The cohort of patients with hearing impairment (109 females and 111 males from 1 year to 70 years old at the time of investigation) includes 220 Tuvinians from 184 unrelated families living in the Tyva Republic (Southern Siberia, Russia). In total, 76 patients were urban residents (mainly from town Kyzyl) and 144 were rural residents from numerous small settlements located in different areas of the Tyva Republic. The genomic DNA samples of patients were collected from 2010 to 2018. Thorough analysis of pedigrees and family histories of patients was performed. The examined cohort of patients included 140 single/sporadic (the only affected individual in family) and 80 familial (two or more affected family members) HL cases. Hearing status of parents was ascertained for 210 patients: 186 (88.6%) patients have both normal hearing parents (mating N x N), 9 patients (4.3%) have one deaf and another normal hearing parents (mating D x N), 15 (7.1%) patients were descendants of assortative matings (both deaf parents, mating D x D), 10 of which could be considered, according to [26], as non-complementary matings (noncomp. mating D x D) that is, the families with both deaf parents and all deaf siblings presumably having the same genetic cause of HL.
Hearing status of affected individuals was evaluated by otoscopic and pure-tone audiometry examinations that patients underwent at different times in the specialized audiological services located in town Kyzyl. Severity of hearing loss was defined as mild (25–40 dB), moderate (41–70 dB), severe (71–90 dB) or profound (above 90 dB). The majority of examined patients (210 subjects) suffered from congenital or early onset bilateral severe-to-profound HL, nine patients have moderate HL, and one patient – unilateral severe HL. Other concomitant information was collected from local unspecialized medical services and by direct interview with the patients and their relatives.

2.2. Control Sample

The ethnically matched control sample comprises 157 unrelated Tuvinians from different regions of the Tyva Republic (84 females and 73 males, aged from 10 to 73 years old). None of them were registered by the audiological services and had no complaints of hearing impairments.

2.3. Ethics Statement

Written informed consent was obtained from all individuals or their legal guardians before they participated in the study. The study was conducted in accordance with the Declaration of Helsinki, and the protocol was approved by the Bioethics Commission at the Institute of Cytology and Genetics SB RAS, Novosibirsk, Russia (Protocol No. 9, 24 April 2012).

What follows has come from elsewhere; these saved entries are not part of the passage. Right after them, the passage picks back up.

/-- R105: the elapsed count modulo 2^32, and its value when the capture is at or above the last one, below it with a counted
wrap, and below it with none; and the rule's example. -/
def Obligations.ElapsedByCases : Prop :=
  (∀ (c last : BitVec 16) (ovf : BitVec 8),
    (elapsed c last ovf).toNat = (c.toNat + 2 ^ 32 - last.toNat + ovf.toNat * 65536) % 2 ^ 32 ∧
    (last.toNat ≤ c.toNat →
      (elapsed c last ovf).toNat = c.toNat - last.toNat + ovf.toNat * 65536 ∧
      (elapsed c last ovf).toNat ≤ 0x00FFFFFF) ∧
    (c.toNat < last.toNat → 1 ≤ ovf.toNat →
      (elapsed c last ovf).toNat + last.toNat = c.toNat + ovf.toNat * 65536) ∧
    (c.toNat < last.toNat → ovf.toNat = 0 →
      (elapsed c last ovf).toNat = 2 ^ 32 - (last.toNat - c.toNat) ∧ 0xFFFF0000 < (elapsed c last ovf).toNat)) ∧
  elapsed 0x0010 0xFFF0 1 = 32

/-- R100: outside mode FREQUENCY, OVERFLOW and CAPTURE change nothing and return Ok. -/
def Obligations.TimerEventsGatedByMode : Prop :=
  ∀ (s : State) (c : BitVec 16), s.meas.mode ≠ .frequency →
    exec .overflow s = .next { s with handlerResults := s.handlerResults ++ [.ok 0 0] } ∧
    exec (.capture c) s = .next { s with handlerResults := s.handlerResults ++ [.ok 0 0] }

/-- R108: a wrap and an edge that coincide, accepted in either order: the wrap counts in the period that ends at the capture
or in the next one, and the total over the two periods is the same. -/
def Obligations.CoincidentWrapAndEdge : Prop :=
  ∀ (s : State) (c c' : BitVec 16) (n : BitVec 8), s.meas.mode = .frequency →
    s.meas.overflowCount.toNat < 255 → n.toNat < 255 →
    let m := s.meas
    ∃ t u v w : State,
      exec .overflow s = .next t ∧ exec (.capture c) t = .next u ∧
      exec (.capture c) s = .next v ∧ exec .overflow v = .next w ∧
      u.meas.average = ema m.average (elapsed c m.lastCapture (m.overflowCount + 1)) s.cfg.shiftFreq ∧
      w.meas.average = ema m.average (elapsed c m.lastCapture m.overflowCount) s.cfg.shiftFreq ∧
      u.meas.overflowCount = 0 ∧ w.meas.overflowCount = 1 ∧ u.meas.lastCapture = c ∧ w.meas.lastCapture = c ∧
      elapsed c m.lastCapture (m.overflowCount + 1) + elapsed c' c n =
        elapsed c m.lastCapture m.overflowCount + elapsed c' c (n + 1)

/-- R215: between SAMPLE and OVERFLOW or CAPTURE the order is unobservable. -/
def Obligations.SampleCommutesWithTimerEvents : Prop :=
  ∀ (s t u : State) (x : BitVec 12) (i : Instr), contextOf i = .timerHandler →
    exec (.sample x) s = .next t → exec i s = .next u →
    ∃ v : State, exec i t = .next v ∧ exec (.sample x) u = .next v

/-! MODE and RENDER. -/

/-- R140, R141: the five command words of MODE and its three reserved codes; MODE stores the mode and zeroes S1 to S10 whatever
the mode was, the same mode included, answers Ok, and touches nothing of the display driver. -/
def Obligations.ModeEntryZeroes : Prop :=
  (decode 0x4000000000 = .legal (.mode .dc) ∧ decode 0x4000000001 = .legal (.mode .frequency) ∧
    decode 0x4000000002 = .legal (.mode .zeroToPeak) ∧ decode 0x4000000003 = .legal (.mode .peakToPeak) ∧
    decode 0x4000000004 = .legal (.mode .pseudoRms)) ∧
  (∀ w : CmdWord, 0x4000000005 ≤ w.toNat → w.toNat ≤ 0x4000000007 → ∃ e, decode w = .illegal e) ∧
  ∀ (s : State) (m : Mode), s.drv.stage = .free →
    exec (.mode m) s = .next { s with
      meas := {
        mode := m, average := 0, minAverage := 0, maxAverage := 0, rectAverage := 0, lastCapture := 0, overflowCount := 0,
        captureCount := 0, currentMinSample := 0, currentMaxSample := 0, polarity := .below }
      responses := s.responses ++ [0x0000000000] }

/-- R146: RENDER in mode DC, where the average is within the bound of R24 (b). -/
def Obligations.RenderInDcMode : Prop :=
  ∀ s : State, s.drv.stage = .free → s.meas.mode = .dc → s.meas.average.toNat ≤ 4095 →
    s.meas.average.toNat * s.cfg.kV.toNat < 2 ^ 28 ∧ s.meas.average.toNat * s.cfg.kV.toNat / 1024 ≤ 262076 ∧
    exec .render s = .next { s with
      responses := s.responses ++
        [BitVec.ofNat 40 (4 * 2 ^ 32 + s.meas.average.toNat * s.cfg.kV.toNat / 1024)] }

2.4. Mutation Analysis of the GJB2 Gene

Genomic DNA was isolated from the buffy coat fraction of blood by a standard phenol-chloroform extraction method. The GJB2 coding region encompassing exon 2 and the non-coding GJB2 region (exon 1 with flanking regions) were amplified in all patients and controls. Primer pairs designed to amplify corresponding PCR products and also used for Sanger sequencing are presented in Table 1. The PCR products were purified by sorption on Agencourt Ampure XP (Beckman Coulter, Indianapolis, IN, USA) and subjected to Sanger sequencing using a BigDye Terminator V.3.1 Cycle Sequencing Kit (Applied Biosystems, Waltham, MA, USA) with subsequent unincorporated dye removal by the Sephadex G-50 gel filtration (GE Healthcare, Chicago, IL, USA). The Sanger products were analyzed on an ABI 3130XL Genetic Analyzer (Applied Biosystems) in the SB RAS Genomics Core Facility (Institute of Chemical Biology and Fundamental Medicine SB RAS, Novosibirsk, Russia). The DNA sequence variations were identified by comparison with the GJB2 gene reference sequence NG_008358.1 (https://www.ncbi.nlm.nih.gov/nuccore/NG_008358.1). Screening of common large deletion GJB6-D13S1830 (~309 kb) was performed according to [27,28] only for the group of patients with monoallelic GJB2 recessive mutations. In this group of patients, we also sequenced a region of about 0.7 kb immediately upstream of GJB2 exon 1 which includes the GJB2 basal promoter using primers PF1, PF2, and PR1 as previously described [29] (Table 1).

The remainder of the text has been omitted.